As described above, according to the color receiving pipe according to the present invention, the effective area of the substantially rectangular shape of the face plate is at the portion between the center and the area away from the center at least 1/2 of the distance between the center and the major axis in the longitudinal direction. The difference between the thickness of the faceplate in the uniaxial portion at the same distance from the center of the effective area and the thickness of the faceplate in the diagonal axis is the face panel in the diagonal axis at the same distance. It is formed so as to become smaller than the difference between the thickness of the face panel and the thickness of the face panel in the major axis part.

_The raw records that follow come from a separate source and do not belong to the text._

/-! ### QSPI (R380 to R382) -/

/-- A transaction's status byte, with its data (R380). -/
def Node.qspiAnswer (n : Node) (status : Byte) (data : List Byte) : Node :=
  Node.emit { n with host := { n.host with qspiStatus := status } } (.reply (status :: data))
/-- A transaction by its command and address: region, offset and length of an access within the region; none is answered ERROR (R380). -/
def qspiTarget (op lenM1 : Nat) (want : Nat) (addr : Word) : Option (Bar × Nat × Nat) :=
  let ofs := addr.toNat % 2 ^ 30
  let len := 4 * (lenM1 + 1)
  match [Bar.bar0, .bar2, .bar4][addr.toNat / 2 ^ 30]? with
  | some b => if op = want ∧ ofs + len ≤ barSize b then some (b, ofs, len) else none
  | none => none
/-- A delayed read whose far side answers while the host repeats it; bytes beyond its end fill a prefetch line (R390). -/
def Node.qspiProgress (n : Node) (d : DelayedRead) (far : FarReply) : Node :=
  let data := if far == .timeout then none else some (farBytes (n.farParts d.ofs d.len) d.len far)
  let n := match far with
    | .data b effect => n.prefetchBar2 d.ofs d.len (b.drop d.len) effect
    | _ => n
  { n with host := { n.host with delayed := n.host.delayed.map fun k => if k == d then { k with data := data } else k } }
/-- A transaction while a fence waits is answered RETRY; the fence ends as its far side completes the write or fails it (R382, R387). -/
def Node.qspiFence (n : Node) (bar : Bar) (ofs : Nat) (far : FarReply) : Node :=
  let gone : Node := { n with host := { n.host with fence := none } }
  (match far with
    | .timeout => n
    | .data _ _ => gone
    | .error _ _ => gone.npFailed (latchedAddr bar ofs)).qspiAnswer 0x5A#8 []
/-- QSPI_READ (R380, R381): the first read starts the access and gets RETRY, as does each repetition until it has completed. While a fence waits,
and for a held read, `far` is the answer of what waits. `command` is the first byte, which may name an unknown OP; a transaction that is cut short
is discarded as a whole. -/
def execQspiRead (command : Byte) (addr : Word) (cut : Bool) (far : FarReply) (s : State) : Host.Outcome State Fault Refusal :=
  s.upd fun n => n.when (n.overQspi && !cut) fun n =>
    match n.host.fence with
    | some f => n.qspiFence f.1 f.2 far
    | none =>
      match qspiTarget (command.toNat / 16) (command.toNat % 16) 1 addr with
      | none => n.qspiAnswer 0xC3#8 []
      | some (region, ofs, len) =>
        match n.host.delayed.find? fun (d : DelayedRead) => d.region == region && d.ofs == ofs && d.len == len with
        | some d =>
          match d.data with
          | some b => Node.qspiAnswer { n with host := { n.host with delayed := removeFirst (· == d) n.host.delayed } } 0xA5#8 b
          | none => (n.qspiProgress d far).qspiAnswer 0x5A#8 []
        | none =>
          if 4 ≤ n.host.delayed.length then (n.count CNT_QSPI_BUSY).qspiAnswer 0x3C#8 []
          else
            let r := n.hostFetch region ofs len far
            (r.1.outstanding region ofs len r.2).qspiAnswer 0x5A#8 []
/-- QSPI_WRITE (R380, R382). `room` says that the posted-write buffer, which empties at the pace of the far sides, can take the data. A non-posted
write that its far side has not completed is a fence. -/
def execQspiWrite (addr : Word) (data : List Byte) (cut room : Bool) (far : FarReply) (s : State) : Host.Outcome State Fault Refusal :=
  s.upd fun n => n.when (n.overQspi && !cut) fun n =>
    match n.host.fence with
    | some f => n.qspiFence f.1 f.2 far
    | none =>
      match qspiTarget 2 (data.length / 4 - 1) 2 addr with
      | none => n.qspiAnswer 0xC3#8 []
      | some (region, ofs, _) =>
        if !room then n.qspiAnswer 0x3C#8 []
        else
          let waits := far == .timeout && region == .bar2 && n.nonPosted region ofs && n.farReached ofs data.length
          let n := n.hostStore region ofs data far
          let n : Node := if waits then { n with host := { n.host with fence := some (region, ofs) } } else n
          n.qspiAnswer 0xA5#8 []
/-- QSPI_DISCARD_EXPIRY (R381): delayed reads are numbered from the oldest. -/
def execQspiDiscardExpiry (slot : Nat) (s : State) : Host.Outcome State Fault Refusal :=
  s.upd fun n =>
    match n.host.delayed[slot]? with
    | none => n
    | some d => n.when (n.overQspi && d.data.isSome) fun n =>
      let n := { n with host := { n.host with delayed := removeFirst (· == d) n.host.delayed } }
      (n.count CNT_QSPI_DISCARD).raise 0x0A05 [latchedAddr d.region d.ofs]

end Sys2Proof.Machine
end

For this reason, shadow masks can be used for flat panels made of almost spherical surfaces, where the external reflections on the face of the faceplate look natural without discomfort by simply changing the shape of the surface without significantly changing the structure of the faceplate or shadow mask. Deterioration of color purity due to local thermal deformation can be effectively compensated.

Claims (3)

A face plate having an inner surface consisting of a curved surface and having an effective area of a substantially rectangular shape, a phosphor screen formed on an inner surface of the face plate, and a shape disposed opposite to the phosphor screen and substantially the same as an inner surface of the face plate. And a shadow mask having a width of the face plate, and the effective area of the face plate at a short axis portion at the same distance from the center in an area inside the circle having a maximum radius from the center of the face plate to the short axis end. The difference between the thickness and the thickness of the face plate at the diagonal axis portion is formed so as to be smaller than the difference between the thickness of the face plate at the diagonal axis portion at the same distance and the thickness of the face plate at the long axis portion. Color Water Center. The method according to claim 1, wherein the thickness of the faceplate at each of the short axis, diagonal axis, and major axis at the same distance from the center is H3, H2, H1. Color water pipe characterized by having. The color water pipe according to claim 1, wherein the effective area has an outer surface of a substantially spherical shape.